**What is expected**
Only the lines below between the ones containing "s.groupWrites offPrinter (putWords" and "def wordBorrower : List", inclusive, are to be reproduced, each exactly as it stands.

**Saved entries**
========

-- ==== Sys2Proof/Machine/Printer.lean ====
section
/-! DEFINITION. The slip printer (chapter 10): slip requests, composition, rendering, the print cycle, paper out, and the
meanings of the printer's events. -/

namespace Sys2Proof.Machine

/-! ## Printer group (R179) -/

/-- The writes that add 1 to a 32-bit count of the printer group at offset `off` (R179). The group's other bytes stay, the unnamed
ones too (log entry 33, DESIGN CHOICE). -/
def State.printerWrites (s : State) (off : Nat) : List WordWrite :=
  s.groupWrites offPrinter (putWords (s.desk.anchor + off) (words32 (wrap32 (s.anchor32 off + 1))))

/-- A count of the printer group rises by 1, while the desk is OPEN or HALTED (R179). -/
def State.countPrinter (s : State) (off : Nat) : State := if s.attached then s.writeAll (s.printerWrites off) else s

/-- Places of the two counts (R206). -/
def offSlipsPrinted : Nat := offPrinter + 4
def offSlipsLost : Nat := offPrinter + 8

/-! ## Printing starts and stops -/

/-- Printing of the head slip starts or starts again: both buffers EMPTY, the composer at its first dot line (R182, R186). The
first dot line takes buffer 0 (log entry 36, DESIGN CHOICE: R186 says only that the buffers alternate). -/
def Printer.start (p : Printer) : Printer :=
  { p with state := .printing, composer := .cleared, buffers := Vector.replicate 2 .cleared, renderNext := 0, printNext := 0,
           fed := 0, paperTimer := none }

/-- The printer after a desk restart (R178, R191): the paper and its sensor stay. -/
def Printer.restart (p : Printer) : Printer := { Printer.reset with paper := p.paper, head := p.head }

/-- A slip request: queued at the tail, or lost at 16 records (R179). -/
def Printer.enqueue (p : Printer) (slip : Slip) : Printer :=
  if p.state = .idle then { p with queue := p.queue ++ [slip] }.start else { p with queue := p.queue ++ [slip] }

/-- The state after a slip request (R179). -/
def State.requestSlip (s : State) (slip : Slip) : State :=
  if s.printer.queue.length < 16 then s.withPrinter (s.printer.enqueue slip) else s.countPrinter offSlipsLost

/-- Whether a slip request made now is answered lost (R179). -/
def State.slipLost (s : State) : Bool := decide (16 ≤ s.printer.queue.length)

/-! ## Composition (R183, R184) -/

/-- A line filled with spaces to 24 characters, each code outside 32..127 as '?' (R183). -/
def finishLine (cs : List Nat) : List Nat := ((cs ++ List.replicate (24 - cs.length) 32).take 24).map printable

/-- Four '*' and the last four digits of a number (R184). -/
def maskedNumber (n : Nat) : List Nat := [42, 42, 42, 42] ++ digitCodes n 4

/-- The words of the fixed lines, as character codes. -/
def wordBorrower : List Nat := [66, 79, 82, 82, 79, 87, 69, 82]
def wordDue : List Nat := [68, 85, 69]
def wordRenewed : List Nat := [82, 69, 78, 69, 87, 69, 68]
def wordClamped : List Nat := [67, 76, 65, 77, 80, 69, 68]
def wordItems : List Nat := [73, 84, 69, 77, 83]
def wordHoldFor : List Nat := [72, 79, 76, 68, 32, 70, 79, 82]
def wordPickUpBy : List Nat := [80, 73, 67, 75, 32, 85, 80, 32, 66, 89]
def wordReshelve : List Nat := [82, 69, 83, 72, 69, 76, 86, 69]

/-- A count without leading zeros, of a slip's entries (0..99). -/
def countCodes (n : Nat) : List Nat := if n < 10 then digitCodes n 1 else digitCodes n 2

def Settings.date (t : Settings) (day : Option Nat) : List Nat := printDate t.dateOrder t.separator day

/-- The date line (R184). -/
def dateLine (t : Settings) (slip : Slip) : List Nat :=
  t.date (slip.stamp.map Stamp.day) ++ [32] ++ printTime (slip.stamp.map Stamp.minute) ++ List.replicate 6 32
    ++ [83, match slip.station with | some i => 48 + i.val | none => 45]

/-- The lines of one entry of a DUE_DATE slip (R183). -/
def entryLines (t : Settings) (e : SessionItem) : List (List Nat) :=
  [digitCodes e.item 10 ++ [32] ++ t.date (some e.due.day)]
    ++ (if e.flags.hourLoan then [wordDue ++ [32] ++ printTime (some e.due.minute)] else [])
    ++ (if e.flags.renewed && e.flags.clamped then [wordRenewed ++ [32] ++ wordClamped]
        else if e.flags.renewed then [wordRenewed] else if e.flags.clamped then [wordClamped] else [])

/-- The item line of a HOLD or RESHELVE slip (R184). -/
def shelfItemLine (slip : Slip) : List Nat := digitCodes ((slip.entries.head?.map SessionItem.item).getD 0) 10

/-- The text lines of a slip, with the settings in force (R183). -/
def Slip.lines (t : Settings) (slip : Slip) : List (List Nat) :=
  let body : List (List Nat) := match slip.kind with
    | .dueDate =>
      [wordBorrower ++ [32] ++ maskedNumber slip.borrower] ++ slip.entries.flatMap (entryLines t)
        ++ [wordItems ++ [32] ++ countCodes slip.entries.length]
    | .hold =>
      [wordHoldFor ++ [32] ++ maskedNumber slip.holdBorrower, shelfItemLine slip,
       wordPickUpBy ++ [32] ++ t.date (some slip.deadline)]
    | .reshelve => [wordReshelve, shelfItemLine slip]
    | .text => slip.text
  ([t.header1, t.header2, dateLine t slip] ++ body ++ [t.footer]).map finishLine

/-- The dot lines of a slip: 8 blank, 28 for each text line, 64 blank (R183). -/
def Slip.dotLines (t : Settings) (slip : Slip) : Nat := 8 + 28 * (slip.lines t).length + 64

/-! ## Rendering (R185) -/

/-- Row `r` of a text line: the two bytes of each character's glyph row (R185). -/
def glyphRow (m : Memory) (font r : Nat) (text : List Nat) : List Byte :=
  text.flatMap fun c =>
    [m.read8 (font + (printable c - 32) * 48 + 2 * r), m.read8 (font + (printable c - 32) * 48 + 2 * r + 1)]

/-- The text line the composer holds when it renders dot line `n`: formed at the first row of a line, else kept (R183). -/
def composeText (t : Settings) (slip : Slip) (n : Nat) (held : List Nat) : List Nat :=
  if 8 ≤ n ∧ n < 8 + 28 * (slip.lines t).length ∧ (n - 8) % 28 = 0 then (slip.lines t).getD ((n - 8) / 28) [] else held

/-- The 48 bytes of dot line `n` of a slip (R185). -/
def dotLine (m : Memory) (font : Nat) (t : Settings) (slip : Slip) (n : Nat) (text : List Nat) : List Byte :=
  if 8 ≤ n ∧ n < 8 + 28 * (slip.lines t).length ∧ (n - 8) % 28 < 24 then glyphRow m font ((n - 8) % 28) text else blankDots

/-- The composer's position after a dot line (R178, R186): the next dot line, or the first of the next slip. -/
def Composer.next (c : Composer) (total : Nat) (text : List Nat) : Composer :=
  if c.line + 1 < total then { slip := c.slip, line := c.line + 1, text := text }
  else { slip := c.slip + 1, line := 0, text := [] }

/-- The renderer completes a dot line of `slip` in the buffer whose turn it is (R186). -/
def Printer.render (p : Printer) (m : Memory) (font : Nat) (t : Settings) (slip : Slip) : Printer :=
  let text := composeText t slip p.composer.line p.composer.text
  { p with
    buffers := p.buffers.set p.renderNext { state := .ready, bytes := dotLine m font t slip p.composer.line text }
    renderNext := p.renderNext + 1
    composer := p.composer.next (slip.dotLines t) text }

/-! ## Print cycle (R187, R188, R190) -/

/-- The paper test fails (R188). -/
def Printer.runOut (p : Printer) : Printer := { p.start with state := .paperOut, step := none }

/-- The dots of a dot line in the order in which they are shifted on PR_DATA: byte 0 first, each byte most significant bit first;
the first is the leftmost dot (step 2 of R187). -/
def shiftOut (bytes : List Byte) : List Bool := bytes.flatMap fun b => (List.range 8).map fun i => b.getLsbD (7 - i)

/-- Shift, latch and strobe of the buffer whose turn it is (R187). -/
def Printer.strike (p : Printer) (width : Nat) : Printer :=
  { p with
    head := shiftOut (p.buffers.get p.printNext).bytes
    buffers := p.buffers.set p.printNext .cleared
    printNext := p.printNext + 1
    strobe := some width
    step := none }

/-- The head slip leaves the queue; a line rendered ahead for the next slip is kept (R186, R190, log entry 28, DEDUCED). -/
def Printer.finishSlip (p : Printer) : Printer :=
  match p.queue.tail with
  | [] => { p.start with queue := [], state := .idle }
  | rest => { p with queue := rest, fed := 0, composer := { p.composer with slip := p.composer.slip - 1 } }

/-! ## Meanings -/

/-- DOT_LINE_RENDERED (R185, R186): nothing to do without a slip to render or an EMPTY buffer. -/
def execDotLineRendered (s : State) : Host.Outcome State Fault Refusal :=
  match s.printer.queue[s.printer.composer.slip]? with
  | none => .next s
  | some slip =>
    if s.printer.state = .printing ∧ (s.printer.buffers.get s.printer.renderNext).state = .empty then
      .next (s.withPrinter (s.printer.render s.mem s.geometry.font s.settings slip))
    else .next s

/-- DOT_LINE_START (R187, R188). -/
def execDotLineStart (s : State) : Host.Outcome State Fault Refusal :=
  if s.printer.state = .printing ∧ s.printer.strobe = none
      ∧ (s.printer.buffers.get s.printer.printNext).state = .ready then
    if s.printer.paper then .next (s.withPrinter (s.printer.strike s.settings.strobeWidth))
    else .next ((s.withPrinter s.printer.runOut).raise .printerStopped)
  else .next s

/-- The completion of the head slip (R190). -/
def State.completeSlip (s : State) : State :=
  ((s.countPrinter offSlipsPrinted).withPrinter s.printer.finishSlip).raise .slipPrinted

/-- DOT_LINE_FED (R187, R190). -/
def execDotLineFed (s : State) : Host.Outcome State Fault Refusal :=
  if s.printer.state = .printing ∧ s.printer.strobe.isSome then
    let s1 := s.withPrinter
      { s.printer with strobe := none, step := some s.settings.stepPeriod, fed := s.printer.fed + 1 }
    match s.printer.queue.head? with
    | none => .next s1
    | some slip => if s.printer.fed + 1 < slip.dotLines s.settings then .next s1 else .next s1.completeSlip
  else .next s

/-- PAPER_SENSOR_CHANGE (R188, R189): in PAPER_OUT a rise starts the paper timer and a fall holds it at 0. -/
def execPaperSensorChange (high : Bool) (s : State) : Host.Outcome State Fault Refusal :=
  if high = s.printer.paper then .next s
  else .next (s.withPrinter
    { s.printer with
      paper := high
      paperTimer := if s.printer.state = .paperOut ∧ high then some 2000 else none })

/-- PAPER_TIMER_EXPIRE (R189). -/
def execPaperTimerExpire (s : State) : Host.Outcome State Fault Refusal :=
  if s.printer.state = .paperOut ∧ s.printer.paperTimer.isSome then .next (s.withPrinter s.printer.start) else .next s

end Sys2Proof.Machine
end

========

**Answer for the task**
  s.groupWrites offPrinter (putWords (s.desk.anchor + off) (words32 (wrap32 (s.anchor32 off + 1))))

/-- A count of the printer group rises by 1, while the desk is OPEN or HALTED (R179). -/
def State.countPrinter (s : State) (off : Nat) : State := if s.attached then s.writeAll (s.printerWrites off) else s

/-- Places of the two counts (R206). -/
def offSlipsPrinted : Nat := offPrinter + 4
def offSlipsLost : Nat := offPrinter + 8

/-! ## Printing starts and stops -/

/-- Printing of the head slip starts or starts again: both buffers EMPTY, the composer at its first dot line (R182, R186). The
first dot line takes buffer 0 (log entry 36, DESIGN CHOICE: R186 says only that the buffers alternate). -/
def Printer.start (p : Printer) : Printer :=
  { p with state := .printing, composer := .cleared, buffers := Vector.replicate 2 .cleared, renderNext := 0, printNext := 0,
           fed := 0, paperTimer := none }

/-- The printer after a desk restart (R178, R191): the paper and its sensor stay. -/
def Printer.restart (p : Printer) : Printer := { Printer.reset with paper := p.paper, head := p.head }

/-- A slip request: queued at the tail, or lost at 16 records (R179). -/
def Printer.enqueue (p : Printer) (slip : Slip) : Printer :=
  if p.state = .idle then { p with queue := p.queue ++ [slip] }.start else { p with queue := p.queue ++ [slip] }

/-- The state after a slip request (R179). -/
def State.requestSlip (s : State) (slip : Slip) : State :=
  if s.printer.queue.length < 16 then s.withPrinter (s.printer.enqueue slip) else s.countPrinter offSlipsLost

/-- Whether a slip request made now is answered lost (R179). -/
def State.slipLost (s : State) : Bool := decide (16 ≤ s.printer.queue.length)

/-! ## Composition (R183, R184) -/

/-- A line filled with spaces to 24 characters, each code outside 32..127 as '?' (R183). -/
def finishLine (cs : List Nat) : List Nat := ((cs ++ List.replicate (24 - cs.length) 32).take 24).map printable

/-- Four '*' and the last four digits of a number (R184). -/
def maskedNumber (n : Nat) : List Nat := [42, 42, 42, 42] ++ digitCodes n 4

/-- The words of the fixed lines, as character codes. -/
def wordBorrower : List Nat := [66, 79, 82, 82, 79, 87, 69, 82]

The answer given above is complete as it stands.